> [Saved data entries]
# # # #
-- ==== Sys2Proof/Safety.lean ====
section
/-! DEFINITION. The terms claims about the block are stated in: the conditions under which it accepts a command, its
invariants (spec/10_state.md R55), the fault table (spec/60_exceptions.md R182), what the host can observe
(spec/00_scope.md R18), and the shape of a select bracket (spec/42_chip_select.md R149, R150). Written from the spec's
words, not from the machine's definitions. -/

namespace Sys2Proof.Machine

/-! ### When the block accepts accesses and commands -/

/-- The block takes host accesses: at a command boundary (R72), out of reset (R210), its clock open and settled (R77). -/
abbrev AtBoundary (s : State) : Prop := s.fsm = .idle ∧ s.rstN = true ∧ s.blkClk = .settled

/-- The host's next access is a write of the word `w` to CMD (R61). -/
abbrev NextCommand (s : State) (w : Word) (rest : List HostStep) : Prop :=
  AtBoundary s ∧ s.host = .write 0 4 w :: rest

/-- WRBYTE runs (R125): no fault recorded, and none of its checks fails. -/
abbrev FrameReady (s : State) : Prop :=
  s.status.fault = false ∧ s.config.cfg = true ∧ s.config.en = true ∧ s.div ≠ 0#32

/-- BURST and TRANSACT run (R145, R160): no fault recorded, and none of their checks fails. -/
abbrev TransferReady (s : State) : Prop :=
  s.status.fault = false ∧ s.config.cfg = true ∧ s.config.hwcs = false ∧ s.status.csa = false ∧
    s.config.en = true ∧ s.div ≠ 0#32

/-- `Ready(cpol, cpha, d)`, the shared launch premise for claims about transfers (R217). -/
abbrev Ready (cpol cpha : Bool) (d : Word) (s : State) : Prop :=
  s.status.fault = false ∧ s.config.cfg = true ∧ s.config.en = true ∧ s.config.hwcs = false ∧ s.config.rxen = true ∧
    s.status.csa = false ∧ s.status.rxfull = false ∧ s.status.rovr = false ∧ s.config.cpol = cpol ∧
    s.config.cpha = cpha ∧ s.div = d ∧ 1 ≤ d.toNat ∧ d.toNat ≤ s.params.divMax ∧ s.fsm = .idle ∧ s.status.busy = false

/-- BURST1, BURST2, BURST3, TRANSACT.W or TRANSACT.R: the commands with a select bracket of their own (R149). -/
def hasOwnBracket : Instr → Bool
  | .init _ _ => false
  | .setbaud => false
  | .setmode _ _ => false
  | .wrbyte _ => false
  | .rdbyte => false
  | .csassert => false
  | .csdeassert => false
  | .transactW _ _ _ => true
  | .transactR _ _ => true
  | .burst1 _ => true
  | .burst2 _ _ => true
  | .burst3 _ _ _ => true
  | .delay _ => false

/-- The bytes a command with a bracket of its own sends, in order (R66, R145, R161, R162). -/
def bytesSent : Instr → List Byte
  | .init _ _ => []
  | .setbaud => []
  | .setmode _ _ => []
  | .wrbyte data => [data]
  | .rdbyte => []
  | .csassert => []
  | .csdeassert => []
  | .transactW opc reg data => [opc, reg, data]
  | .transactR opc reg => [opc, reg, 0#8]
  | .burst1 b0 => [b0]
  | .burst2 b0 b1 => [b0, b1]
  | .burst3 b0 b1 b2 => [b0, b1, b2]
  | .delay _ => []

/-! ### Invariants -/

/-- What holds at every command boundary (R55). -/
abbrev BoundaryInv (s : State) : Prop :=
  (s.status.csa = true → s.config.cfg = true ∧ s.config.hwcs = false) ∧
  (s.div = 0#32 ∨ (1 ≤ s.div.toNat ∧ s.div.toNat ≤ s.params.divMax)) ∧
  (s.status.fault = false ↔ s.status.fcode = 0#4) ∧
  (s.status.fault = false → s.fcmd = 0#32) ∧
  (s.status.rovr = true → s.config.cfg = true) ∧
  s.fsm = .idle ∧
  s.status.busy = false

/-- The level of the select line after a list of recorded changes (R51): `some true` when it is low, `some false` when it is
high, `none` when a recorded change is none, a fall of a low line or a rise of a high one. -/
def selectAfter : List WireEvent → Option Bool
  | [] => some false
  | e :: rest =>
    match selectAfter rest, e with
    | some false, .csFall => some true
    | some true, .csRise => some false
    | some low, .frame _ _ _ _ _ => some low
    | some low, .wait _ _ => some low
    | _, _ => none

/-- The select line's changes as the trace records them (R44, R51): read from its first event to its last, falls and rises
alternate, and the line is low at the end exactly when a software transaction is open. -/
abbrev SelectInv (s : State) : Prop := selectAfter s.trace.reverse = some s.status.csa

/-- The sequencer is in a state of BURST or TRANSACT, a frame of one among them (R146, R163). -/
def ownsSelect : Fsm → Bool
  | .idle => false
  | .txLoad _ c => callerHoldsSelect c
  | .txBit _ _ _ c => callerHoldsSelect c
  | .txDone _ c => callerHoldsSelect c
  | .buSelOn _ => true
  | .buSetup _ => true
  | .buDrain _ _ => true
  | .buSelOff => true
  | .raPre _ => true
  | .raSelOn _ => true
  | .raSetup _ => true
  | .raSelOff => true
  | .raPost => true

/-- Who moves the select line inside a command: the block is initialized, a software transaction is open only with HWCS = 0,
and BURST and TRANSACT run only with HWCS = 0 and none open (R51, R130, R145, R160). -/
abbrev SequencerSelectInv (s : State) : Prop :=
  s.config.cfg = true ∧
  (s.status.csa = true → s.config.hwcs = false) ∧
  (ownsSelect s.fsm = true → s.config.hwcs = false ∧ s.status.csa = false)

/-- The pull-up follows the polarity (R41), and only an initialized peripheral is enabled, has a divisor, or holds a
received byte (R36, R37, R42, R30). -/
abbrev ModeInv (s : State) : Prop :=
  s.config.sckpu = s.config.cpol ∧
  (s.config.en = true → s.config.cfg = true) ∧
  (s.div ≠ 0#32 → s.config.cfg = true) ∧
  (s.status.rxfull = true → s.config.cfg = true)

/-! ### The fault table -/

/-- A row of the fault table (R182): the code, the commands that raise it, and the condition. -/
structure FaultRow where
  code : BitVec 4
  raisedBy : Instr → Bool
  condition : State → Bool

/-- SETBAUD's divisor from the operand registers, by the source's procedure (R102): `q` is the floor of `2 f / b`, and the
divisor the floor of `(q + 1) / 2`. -/
def computedDivisor (s : State) : Nat := (2 * s.arg0.toNat / s.arg1.toNat + 1) / 2

/-- The rows of R182 for decoded commands, in the order of their codes, which is their priority (R183). -/
def faultTable : List FaultRow :=
  [ { code := 2#4, condition := fun s => !s.config.cfg,
      raisedBy := fun
        | .setbaud | .setmode _ _ | .wrbyte _ | .rdbyte | .csassert | .csdeassert | .transactW _ _ _ | .transactR _ _
        | .burst1 _ | .burst2 _ _ | .burst3 _ _ _ => true
        | .init _ _ | .delay _ => false },
    { code := 3#4, condition := fun s => s.config.hwcs,
      raisedBy := fun
        | .csassert | .csdeassert | .transactW _ _ _ | .transactR _ _ | .burst1 _ | .burst2 _ _ | .burst3 _ _ _ => true
        | .init _ _ | .setbaud | .setmode _ _ | .wrbyte _ | .rdbyte | .delay _ => false },
    { code := 4#4, condition := fun s => s.status.csa,
      raisedBy := fun
        | .init _ _ | .setbaud | .setmode _ _ | .csassert | .transactW _ _ _ | .transactR _ _
        | .burst1 _ | .burst2 _ _ | .burst3 _ _ _ => true
        | .wrbyte _ | .rdbyte | .csdeassert | .delay _ => false },
    { code := 5#4, condition := fun s => !s.status.csa,
      raisedBy := fun
        | .csdeassert => true
        | .init _ _ | .setbaud | .setmode _ _ | .wrbyte _ | .rdbyte | .csassert | .transactW _ _ _ | .transactR _ _
        | .burst1 _ | .burst2 _ _ | .burst3 _ _ _ | .delay _ => false },
    { code := 6#4, condition := fun s => decide (s.arg1.toNat = 0),
      raisedBy := fun
        | .setbaud => true
        | .init _ _ | .setmode _ _ | .wrbyte _ | .rdbyte | .csassert | .csdeassert | .transactW _ _ _ | .transactR _ _
        | .burst1 _ | .burst2 _ _ | .burst3 _ _ _ | .delay _ => false },
    { code := 7#4,
      condition := fun s => decide (computedDivisor s = 0 ∨ s.params.divMax < computedDivisor s),
      raisedBy := fun
        | .setbaud => true
        | .init _ _ | .setmode _ _ | .wrbyte _ | .rdbyte | .csassert | .csdeassert | .transactW _ _ _ | .transactR _ _
        | .burst1 _ | .burst2 _ _ | .burst3 _ _ _ | .delay _ => false },
    { code := 8#4, condition := fun s => !s.config.en,
      raisedBy := fun
        | .wrbyte _ | .transactW _ _ _ | .transactR _ _ | .burst1 _ | .burst2 _ _ | .burst3 _ _ _ => true
        | .init _ _ | .setbaud | .setmode _ _ | .rdbyte | .csassert | .csdeassert | .delay _ => false },
    { code := 9#4, condition := fun s => decide (s.div.toNat = 0),
      raisedBy := fun
        | .wrbyte _ | .transactW _ _ _ | .transactR _ _ | .burst1 _ | .burst2 _ _ | .burst3 _ _ _ => true
        | .init _ _ | .setbaud | .setmode _ _ | .rdbyte | .csassert | .csdeassert | .delay _ => false },
    { code := 10#4, condition := fun s => !s.status.rxfull,
      raisedBy := fun
        | .rdbyte => true
        | .init _ _ | .setbaud | .setmode _ _ | .wrbyte _ | .csassert | .csdeassert | .transactW _ _ _ | .transactR _ _
        | .burst1 _ | .burst2 _ _ | .burst3 _ _ _ | .delay _ => false } ]

/-- The code a command reports in a state (R182, R183): that of the first row it raises whose condition holds. -/
def reportedCode (i : Instr) (s : State) : Option (BitVec 4) :=
  (faultTable.find? fun r => r.raisedBy i && r.condition s).map FaultRow.code

/-- `s` with the fault `code` raised by the command word `w` (R181): FAULT, FCODE and FCMD, and nothing else. -/
def faulted (s : State) (code : BitVec 4) (w : Word) : State :=
  { s with status := { s.status with fault := true, fcode := code }, fcmd := w }

/-! ### Observation and frames -/

/-- The host-visible registers (R18, R24): ARG0, ARG1, RESULT, STATUS, CONFIG, DIV, FCMD. -/
def hostVisible (s : State) : List (Option Word) :=
  [.arg0, .arg1, .result, .status, .config, .div, .fcmd].map s.readReg

/-- What no command that shifts a frame changes: everything but TXSR, RXBUF, RESULT, STATUS.BUSY, RXFULL and ROVR, the
trace, and the environment's draws. -/
abbrev TransferFrame (s t : State) : Prop :=
  t.params = s.params ∧ t.arg0 = s.arg0 ∧ t.arg1 = s.arg1 ∧ t.config = s.config ∧ t.div = s.div ∧ t.fcmd = s.fcmd ∧
  t.status.csa = s.status.csa ∧ t.status.fault = s.status.fault ∧ t.status.fcode = s.status.fcode ∧
  t.fsm = s.fsm ∧ t.rstN = s.rstN ∧ t.blkClk = s.blkClk ∧ t.host = s.host ∧ t.replies = s.replies

/-- An event that changes the select line. -/
def isSelectEvent : WireEvent → Bool
  | .csFall => true
  | .csRise => true
  | .frame _ _ _ _ _ => false
  | .wait _ _ => false

/-- A `Frame` event. -/
def isFrame : WireEvent → Bool
  | .csFall => false
  | .csRise => false
  | .frame _ _ _ _ _ => true
  | .wait _ _ => false

/-- A `Wait(SETTLE, n)` event. -/
def isSettle : WireEvent → Bool
  | .csFall => false
  | .csRise => false
  | .frame _ _ _ _ _ => false
  | .wait .css _ => false
  | .wait .settle _ => true
  | .wait .host _ => false

/-- `events` is one select bracket around `n` frames (R149, R150, R165): one fall, one later rise, no other change of the
select line, and the `n` frames all between the two. -/
def Bracketed (n : Nat) (events : List WireEvent) : Prop :=
  ∃ before inside after : List WireEvent,
    events = before ++ [.csFall] ++ inside ++ [.csRise] ++ after ∧
    (∀ e ∈ before ++ inside ++ after, isSelectEvent e = false) ∧
    (∀ e ∈ before ++ after, isFrame e = false) ∧
    (inside.filter isFrame).length = n

/-- The `Frame` events of the bytes `tx` with the answers `rx`, in the mode and divisor of `s` (R120, R123). -/
def framesOf (s : State) (tx rx : List Byte) : List WireEvent :=
  List.zipWith (fun t r => .frame t r s.config.cpol s.config.cpha s.div) tx rx

/-! ### Assembler lines -/

/-- A command as a line of assembler (R96): its operands as numbers. -/
def lineOf : Instr → AsmLine
  | .init hwcs rxen => .init hwcs.toNat rxen.toNat
  | .setbaud => .setbaud
  | .setmode cpol cpha => .setmode cpol.toNat cpha.toNat
  | .wrbyte data => .wrbyte data.toNat
  | .rdbyte => .rdbyte
  | .csassert => .csassert
  | .csdeassert => .csdeassert
  | .transactW opc reg data => .transactW opc.toNat reg.toNat data.toNat
  | .transactR opc reg => .transactR opc.toNat reg.toNat
  | .burst1 b0 => .burst [b0.toNat]
  | .burst2 b0 b1 => .burst [b0.toNat, b1.toNat]
  | .burst3 b0 b1 b2 => .burst [b0.toNat, b1.toNat, b2.toNat]
  | .delay us => .delay us.toNat

/-! ### Illegal words -/

/-- `OP`, bits 31:28 of a word (R80). -/
abbrev opOf (w : Word) : Nat := (w.extractLsb' 28 4).toNat

/-- The words that select no command, by their fields (R93): an unassigned OP, a reserved bit set, a TRANSACT.R word with
DATA ≠ 0, a BURST word with N = 0, or a BURST word with a nonzero byte beyond its count. -/
abbrev IllegalFields (w : Word) : Prop :=
  opOf w = 0 ∨ 11 ≤ opOf w ∨
  ((opOf w = 1 ∨ opOf w = 3) ∧ w.extractLsb' 2 26 ≠ 0#26) ∨
  ((opOf w = 2 ∨ opOf w = 5 ∨ opOf w = 6 ∨ opOf w = 7) ∧ w.extractLsb' 0 28 ≠ 0#28) ∨
  (opOf w = 4 ∧ w.extractLsb' 8 20 ≠ 0#20) ∨
  (opOf w = 8 ∧ (w.extractLsb' 25 3 ≠ 0#3 ∨ (w.extractLsb' 24 1 = 0#1 ∧ w.extractLsb' 0 8 ≠ 0#8))) ∨
  (opOf w = 9 ∧ (w.extractLsb' 24 2 ≠ 0#2 ∨ w.extractLsb' 26 2 = 0#2 ∨
    (w.extractLsb' 26 2 = 1#2 ∧ w.extractLsb' 0 16 ≠ 0#16) ∨
    (w.extractLsb' 26 2 = 2#2 ∧ w.extractLsb' 0 8 ≠ 0#8))) ∨
  (opOf w = 10 ∧ w.extractLsb' 24 4 ≠ 0#4)

end Sys2Proof.Machine
end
# # # #
> [Required action] Only lines with the word "cpha" count here; copy every one from the records.

> [Response below]
/-- `Ready(cpol, cpha, d)`, the shared launch premise for claims about transfers (R217). -/
abbrev Ready (cpol cpha : Bool) (d : Word) (s : State) : Prop :=
    s.config.cpha = cpha ∧ s.div = d ∧ 1 ≤ d.toNat ∧ d.toNat ≤ s.params.divMax ∧ s.fsm = .idle ∧ s.status.busy = false
  List.zipWith (fun t r => .frame t r s.config.cpol s.config.cpha s.div) tx rx
  | .setmode cpol cpha => .setmode cpol.toNat cpha.toNat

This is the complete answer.